| plot_stlgcp | R Documentation |
Produces a sequence of spatial raster maps displaying the evolution of a simulated or fitted spatio-temporal log-Gaussian Cox process (LGCP) over time. Each map shows the latent Gaussian random field (intensity surface) at a given time slice, with the corresponding observed point events overlaid. This visualization helps interpret temporal evolution and spatial clustering patterns in simulated or fitted LGCP models.
plot_stlgcp(data)
data |
A list containing components from a spatio-temporal LGCP model or simulation output:
|
The function plots up to 10 evenly spaced time slices from the latent intensity field
and overlays the corresponding point events accumulated up to each time point.
Each panel represents a spatial realization at a fixed time t_k, providing
a visual summary of the dynamic spatio-temporal structure of the LGCP.

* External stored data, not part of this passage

-- ==== Sys2Proof/Laws/Forms.lean ====
section
/-! SUPPORT. The instructions by form: every instruction is the instruction of its form, and `exec` on a
family is the family's shared operation. A statement about all instructions is proved by
`forall_instr` and a case split over the forms. -/

namespace Sys2Proof

open Machine

/-- The form of a form's instruction is the form. -/
theorem instr_form (i : Instr) : i.form.instr = i := by
  cases i <;> rfl

/-- What holds of every form's instruction holds of every instruction. -/
theorem forall_instr {P : Instr → Prop} (h : ∀ f : Form, P f.instr) (i : Instr) : P i := by
  rw [← instr_form i]; exact h i.form

/-- `exec` by form. -/
theorem exec_form (i : Instr) (s : State) : exec i s = i.form.exec s := by
  have h := congrFun (agrees i.form).exec s
  rwa [instr_form] at h

theorem category_form (i : Instr) : i.desc.category = i.form.category := by
  have h := (agrees i.form).category
  rwa [instr_form] at h

theorem always_form (i : Instr) : i.desc.always = i.form.always := by
  have h := (agrees i.form).always
  rwa [instr_form] at h

theorem exec_eq_ldRR (dst : R8) (src : R8) (t : State) :
    exec (.ldRR dst src) t = loadRegReg dst src t :=
  congrFun (agrees (.ldRR dst src)).exec t
theorem exec_eq_ldRN (r : R8) (n : Byte) (t : State) :
    exec (.ldRN r n) t = loadRegImm r n t :=
  congrFun (agrees (.ldRN r n)).exec t
theorem exec_eq_ldRHl (r : R8) (t : State) :
    exec (.ldRHl r) t = loadRegHl r t :=
  congrFun (agrees (.ldRHl r)).exec t
theorem exec_eq_ldRXy (r : R8) (xy : Xy) (d : Byte) (t : State) :
    exec (.ldRXy r xy d) t = loadRegIdx r xy d t :=
  congrFun (agrees (.ldRXy r xy d)).exec t
theorem exec_eq_ldHlR (r : R8) (t : State) :
    exec (.ldHlR r) t = storeHlReg r t :=
  congrFun (agrees (.ldHlR r)).exec t
theorem exec_eq_ldXyR (xy : Xy) (d : Byte) (r : R8) (t : State) :
    exec (.ldXyR xy d r) t = storeIdxReg xy d r t :=
  congrFun (agrees (.ldXyR xy d r)).exec t
theorem exec_eq_ldXyN (xy : Xy) (d : Byte) (n : Byte) (t : State) :
    exec (.ldXyN xy d n) t = storeIdxImm xy d n t :=
  congrFun (agrees (.ldXyN xy d n)).exec t
theorem exec_eq_ldPlainHalf (r : Plain) (xy : Xy) (h : Half) (t : State) :
    exec (.ldPlainHalf r xy h) t = loadPlainHalf r xy h t :=
  congrFun (agrees (.ldPlainHalf r xy h)).exec t
theorem exec_eq_ldHalfPlain (xy : Xy) (h : Half) (r : Plain) (t : State) :
    exec (.ldHalfPlain xy h r) t = loadHalfPlain xy h r t :=
  congrFun (agrees (.ldHalfPlain xy h r)).exec t
theorem exec_eq_ldHalfHalf (xy : Xy) (h : Half) (k : Half) (t : State) :
    exec (.ldHalfHalf xy h k) t = loadHalfHalf xy h k t :=
  congrFun (agrees (.ldHalfHalf xy h k)).exec t
theorem exec_eq_ldHalfN (xy : Xy) (h : Half) (n : Byte) (t : State) :
    exec (.ldHalfN xy h n) t = loadHalfImm xy h n t :=
  congrFun (agrees (.ldHalfN xy h n)).exec t
theorem exec_eq_ldPairNn (p : Pair) (nn : Word) (t : State) :
    exec (.ldPairNn p nn) t = loadPairImm p nn t :=
  congrFun (agrees (.ldPairNn p nn)).exec t
theorem exec_eq_ldXyNn (xy : Xy) (nn : Word) (t : State) :
    exec (.ldXyNn xy nn) t = loadXyImm xy nn t :=
  congrFun (agrees (.ldXyNn xy nn)).exec t
theorem exec_eq_ldPairMnn (p : Pair) (nn : Word) (t : State) :
    exec (.ldPairMnn p nn) t = loadPairDirect p nn t :=
  congrFun (agrees (.ldPairMnn p nn)).exec t
theorem exec_eq_ldXyMnn (xy : Xy) (nn : Word) (t : State) :
    exec (.ldXyMnn xy nn) t = loadXyDirect xy nn t :=
  congrFun (agrees (.ldXyMnn xy nn)).exec t
theorem exec_eq_ldMnnPair (nn : Word) (p : Pair) (t : State) :
    exec (.ldMnnPair nn p) t = storePairDirect nn p t :=
  congrFun (agrees (.ldMnnPair nn p)).exec t
theorem exec_eq_ldMnnXy (nn : Word) (xy : Xy) (t : State) :
    exec (.ldMnnXy nn xy) t = storeXyDirect nn xy t :=
  congrFun (agrees (.ldMnnXy nn xy)).exec t
theorem exec_eq_ldSpXy (xy : Xy) (t : State) :
    exec (.ldSpXy xy) t = loadSpXy xy t :=
  congrFun (agrees (.ldSpXy xy)).exec t
theorem exec_eq_exSpXy (xy : Xy) (t : State) :
    exec (.exSpXy xy) t = exchangeStackXy xy t :=
  congrFun (agrees (.exSpXy xy)).exec t
theorem exec_eq_alu (op : AluOp) (src : Src8) (t : State) :
    exec (.alu op src) t = aluAccumulator op src t :=
  congrFun (agrees (.alu op src)).exec t
theorem exec_eq_inc8 (dst : Dst8) (t : State) :
    exec (.inc8 dst) t = increment8 dst t :=
  congrFun (agrees (.inc8 dst)).exec t
theorem exec_eq_dec8 (dst : Dst8) (t : State) :
    exec (.dec8 dst) t = decrement8 dst t :=
  congrFun (agrees (.dec8 dst)).exec t
theorem exec_eq_addHl (p : Pair) (t : State) :
    exec (.addHl p) t = addHlPair p t :=
  congrFun (agrees (.addHl p)).exec t
theorem exec_eq_addXy (xy : Xy) (p : AddPair) (t : State) :
    exec (.addXy xy p) t = addXyPair xy p t :=
  congrFun (agrees (.addXy xy p)).exec t
theorem exec_eq_adcHl (p : Pair) (t : State) :
    exec (.adcHl p) t = adcHlPair p t :=
  congrFun (agrees (.adcHl p)).exec t
theorem exec_eq_sbcHl (p : Pair) (t : State) :
    exec (.sbcHl p) t = sbcHlPair p t :=
  congrFun (agrees (.sbcHl p)).exec t
theorem exec_eq_incPair (p : Pair) (t : State) :
    exec (.incPair p) t = incrementPair p t :=
  congrFun (agrees (.incPair p)).exec t
theorem exec_eq_decPair (p : Pair) (t : State) :
    exec (.decPair p) t = decrementPair p t :=
  congrFun (agrees (.decPair p)).exec t
theorem exec_eq_incXy (xy : Xy) (t : State) :
    exec (.incXy xy) t = incrementXy xy t :=
  congrFun (agrees (.incXy xy)).exec t
theorem exec_eq_decXy (xy : Xy) (t : State) :
    exec (.decXy xy) t = decrementXy xy t :=
  congrFun (agrees (.decXy xy)).exec t
theorem exec_eq_negRow (y : BitNo) (t : State) :
    exec (.negRow y) t = negate y t :=
  congrFun (agrees (.negRow y)).exec t
theorem exec_eq_rot (op : RotOp) (m : M8) (t : State) :
    exec (.rot op m) t = rotateShift op m t :=
  congrFun (agrees (.rot op m)).exec t
theorem exec_eq_bit (b : BitNo) (m : M8) (t : State) :
    exec (.bit b m) t = bitTest b m t :=
  congrFun (agrees (.bit b m)).exec t
theorem exec_eq_res (b : BitNo) (m : M8) (t : State) :
    exec (.res b m) t = bitReset b m t :=
  congrFun (agrees (.res b m)).exec t
theorem exec_eq_set (b : BitNo) (m : M8) (t : State) :
    exec (.set b m) t = bitSet b m t :=
  congrFun (agrees (.set b m)).exec t
theorem exec_eq_ldStep (dir : Dir) (t : State) :
    exec (.ldStep dir) t = blockLoadOnce dir t :=
  congrFun (agrees (.ldStep dir)).exec t
theorem exec_eq_ldRep (dir : Dir) (t : State) :
    exec (.ldRep dir) t = blockLoadRepeat dir t :=
  congrFun (agrees (.ldRep dir)).exec t
theorem exec_eq_cpStep (dir : Dir) (t : State) :
    exec (.cpStep dir) t = blockCompareOnce dir t :=
  congrFun (agrees (.cpStep dir)).exec t
theorem exec_eq_cpRep (dir : Dir) (t : State) :
    exec (.cpRep dir) t = blockCompareRepeat dir t :=
  congrFun (agrees (.cpRep dir)).exec t
theorem exec_eq_inStep (dir : Dir) (t : State) :
    exec (.inStep dir) t = blockInOnce dir t :=
  congrFun (agrees (.inStep dir)).exec t
theorem exec_eq_inRep (dir : Dir) (t : State) :
    exec (.inRep dir) t = blockInRepeat dir t :=
  congrFun (agrees (.inRep dir)).exec t
theorem exec_eq_outStep (dir : Dir) (t : State) :
    exec (.outStep dir) t = blockOutOnce dir t :=
  congrFun (agrees (.outStep dir)).exec t
theorem exec_eq_outRep (dir : Dir) (t : State) :
    exec (.outRep dir) t = blockOutRepeat dir t :=
  congrFun (agrees (.outRep dir)).exec t
theorem exec_eq_jpCc (cc : Cond) (nn : Word) (t : State) :
    exec (.jpCc cc nn) t = jumpIf cc nn t :=
  congrFun (agrees (.jpCc cc nn)).exec t
theorem exec_eq_jrCc (cc : JrCond) (e : Byte) (t : State) :
    exec (.jrCc cc e) t = jumpRelativeIf cc e t :=
  congrFun (agrees (.jrCc cc e)).exec t
theorem exec_eq_jpXy (xy : Xy) (t : State) :
    exec (.jpXy xy) t = jumpXy xy t :=
  congrFun (agrees (.jpXy xy)).exec t
theorem exec_eq_callCc (cc : Cond) (nn : Word) (t : State) :
    exec (.callCc cc nn) t = callIf cc nn t :=
  congrFun (agrees (.callCc cc nn)).exec t
theorem exec_eq_retCc (cc : Cond) (t : State) :
    exec (.retCc cc) t = returnIf cc t :=
  congrFun (agrees (.retCc cc)).exec t
theorem exec_eq_retRow (y : BitNo) (t : State) :
    exec (.retRow y) t = returnFromHandler y t :=
  congrFun (agrees (.retRow y)).exec t
theorem exec_eq_rst (p : Rst) (t : State) :
    exec (.rst p) t = restart p t :=
  congrFun (agrees (.rst p)).exec t
theorem exec_eq_push (q : Pair2) (t : State) :
    exec (.push q) t = pushPair q t :=
  congrFun (agrees (.push q)).exec t
theorem exec_eq_pop (q : Pair2) (t : State) :
    exec (.pop q) t = popPair q t :=
  congrFun (agrees (.pop q)).exec t
theorem exec_eq_pushXy (xy : Xy) (t : State) :
    exec (.pushXy xy) t = pushXyReg xy t :=
  congrFun (agrees (.pushXy xy)).exec t
theorem exec_eq_popXy (xy : Xy) (t : State) :
    exec (.popXy xy) t = popXyReg xy t :=
  congrFun (agrees (.popXy xy)).exec t
theorem exec_eq_inR (r : R8) (t : State) :
    exec (.inR r) t = inRegC r t :=
  congrFun (agrees (.inR r)).exec t
theorem exec_eq_outR (r : R8) (t : State) :
    exec (.outR r) t = outCReg r t :=
  congrFun (agrees (.outR r)).exec t
theorem exec_eq_imRow (y : BitNo) (t : State) :
    exec (.imRow y) t = interruptMode y t :=
  congrFun (agrees (.imRow y)).exec t
theorem exec_eq_prefixOf (p : Pfx) (t : State) :
    exec (.prefixOf p) t = latchPrefix p t :=
  congrFun (agrees (.prefixOf p)).exec t

theorem exec_eq_nop (t : State) : exec (.nop) t = noOperation t := rfl
theorem exec_eq_ld_mbc_a (t : State) : exec (.ld_mbc_a) t = storeABc t := rfl
theorem exec_eq_rlca (t : State) : exec (.rlca) t = rotateALeft t := rfl
theorem exec_eq_ex_af_afAlt (t : State) : exec (.ex_af_afAlt) t = exchangeAf t := rfl
theorem exec_eq_ld_a_mbc (t : State) : exec (.ld_a_mbc) t = loadABc t := rfl
theorem exec_eq_rrca (t : State) : exec (.rrca) t = rotateARight t := rfl
theorem exec_eq_djnz_e (e : Byte) (t : State) : exec (.djnz_e e) t = decrementJump e t := rfl
theorem exec_eq_ld_mde_a (t : State) : exec (.ld_mde_a) t = storeADe t := rfl
theorem exec_eq_rla (t : State) : exec (.rla) t = rotateALeftCarry t := rfl
theorem exec_eq_jr_e (e : Byte) (t : State) : exec (.jr_e e) t = jumpRelative e t := rfl
theorem exec_eq_ld_a_mde (t : State) : exec (.ld_a_mde) t = loadADe t := rfl
theorem exec_eq_rra (t : State) : exec (.rra) t = rotateARightCarry t := rfl
theorem exec_eq_ld_mnn_hl (nn : Word) (t : State) : exec (.ld_mnn_hl nn) t = storeHlDirect nn t := rfl
theorem exec_eq_daa (t : State) : exec (.daa) t = decimalAdjust t := rfl
theorem exec_eq_ld_hl_mnn (nn : Word) (t : State) : exec (.ld_hl_mnn nn) t = loadHlDirect nn t := rfl
theorem exec_eq_cpl (t : State) : exec (.cpl) t = complementA t := rfl
theorem exec_eq_ld_mnn_a (nn : Word) (t : State) : exec (.ld_mnn_a nn) t = storeADirect nn t := rfl
theorem exec_eq_ld_mhl_n (n : Byte) (t : State) : exec (.ld_mhl_n n) t = storeHlImm n t := rfl
theorem exec_eq_scf (t : State) : exec (.scf) t = setCarry t := rfl
theorem exec_eq_ld_a_mnn (nn : Word) (t : State) : exec (.ld_a_mnn nn) t = loadADirect nn t := rfl
theorem exec_eq_ccf (t : State) : exec (.ccf) t = complementCarry t := rfl
theorem exec_eq_halt (t : State) : exec (.halt) t = haltCore t := rfl
theorem exec_eq_jp_nn (nn : Word) (t : State) : exec (.jp_nn nn) t = jumpTo nn t := rfl
theorem exec_eq_ret (t : State) : exec (.ret) t = returnAlways t := rfl
theorem exec_eq_call_nn (nn : Word) (t : State) : exec (.call_nn nn) t = callTo nn t := rfl
theorem exec_eq_out_portN_a (n : Byte) (t : State) : exec (.out_portN_a n) t = outPortA n t := rfl
theorem exec_eq_exx (t : State) : exec (.exx) t = exchangeBanks t := rfl
theorem exec_eq_in_a_portN (n : Byte) (t : State) : exec (.in_a_portN n) t = inAPort n t := rfl
theorem exec_eq_ex_msp_hl (t : State) : exec (.ex_msp_hl) t = exchangeStackHl t := rfl
theorem exec_eq_jp_hl (t : State) : exec (.jp_hl) t = jumpHl t := rfl
theorem exec_eq_ex_de_hl (t : State) : exec (.ex_de_hl) t = exchangeDeHl t := rfl
theorem exec_eq_di (t : State) : exec (.di) t = disableInterrupts t := rfl
theorem exec_eq_ld_sp_hl (t : State) : exec (.ld_sp_hl) t = loadSpHl t := rfl
theorem exec_eq_ei (t : State) : exec (.ei) t = enableInterrupts t := rfl
theorem exec_eq_ld_i_a (t : State) : exec (.ld_i_a) t = loadIA t := rfl
theorem exec_eq_ld_r_a (t : State) : exec (.ld_r_a) t = loadRA t := rfl
theorem exec_eq_ld_a_i (t : State) : exec (.ld_a_i) t = loadAI t := rfl
theorem exec_eq_ld_a_r (t : State) : exec (.ld_a_r) t = loadAR t := rfl
theorem exec_eq_rrd (t : State) : exec (.rrd) t = rotateDigitRight t := rfl
theorem exec_eq_rld (t : State) : exec (.rld) t = rotateDigitLeft t := rfl
theorem exec_eq_in_portC (t : State) : exec (.in_portC) t = inFlagsC t := rfl
theorem exec_eq_out_portC_0 (t : State) : exec (.out_portC_0) t = outCZero t := rfl

end Sys2Proof
end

This approach follows the visualization principles used in Ghorbani et al. (2021, 2025), where LGCPs are employed to assess the behavior of separability diagnostics and kernel-based tests in complex, non-separable point process settings. The raster intensity surfaces illustrate latent heterogeneity, while the overlaid points display observed event clustering relative to the underlying field.
Time slices are selected at evenly spaced quantiles of the temporal domain, and each plot includes:
A raster map of the latent intensity surface at time t_k;
White contour lines showing equal-intensity regions;
Overlaid black points representing events observed up to t_k.
The resulting plots are arranged into a single grid layout using the patchwork package for ease of comparison.
A combined ggplot object displaying up to ten spatial raster maps arranged
in a grid layout (by default, two rows and up to five columns).
Each panel corresponds to one time slice. The function returns the combined plot object.
Nafiseh Vafaei nafiseh.vafaei@slu.se
Ghorbani M., Vafaei N., Dvořák J., Myllymäki M. (2021). Testing the first-order separability hypothesis for spatio-temporal point patterns. Computational Statistics & Data Analysis, 161, 107245.
Gauss.st.F for simulating spatio-temporal Gaussian random fields;
get.lambda.function and rstpoispp
for generating intensity-based spatio-temporal point processes.
# Example: visualize a spatio-temporal LGCP simulation
out <- rstLGCPP(xlim = c(0,1),
ylim = c(0,1),
tlim = c(0,1),
grid = c(15,15,10))
plot_stlgcp(data = out)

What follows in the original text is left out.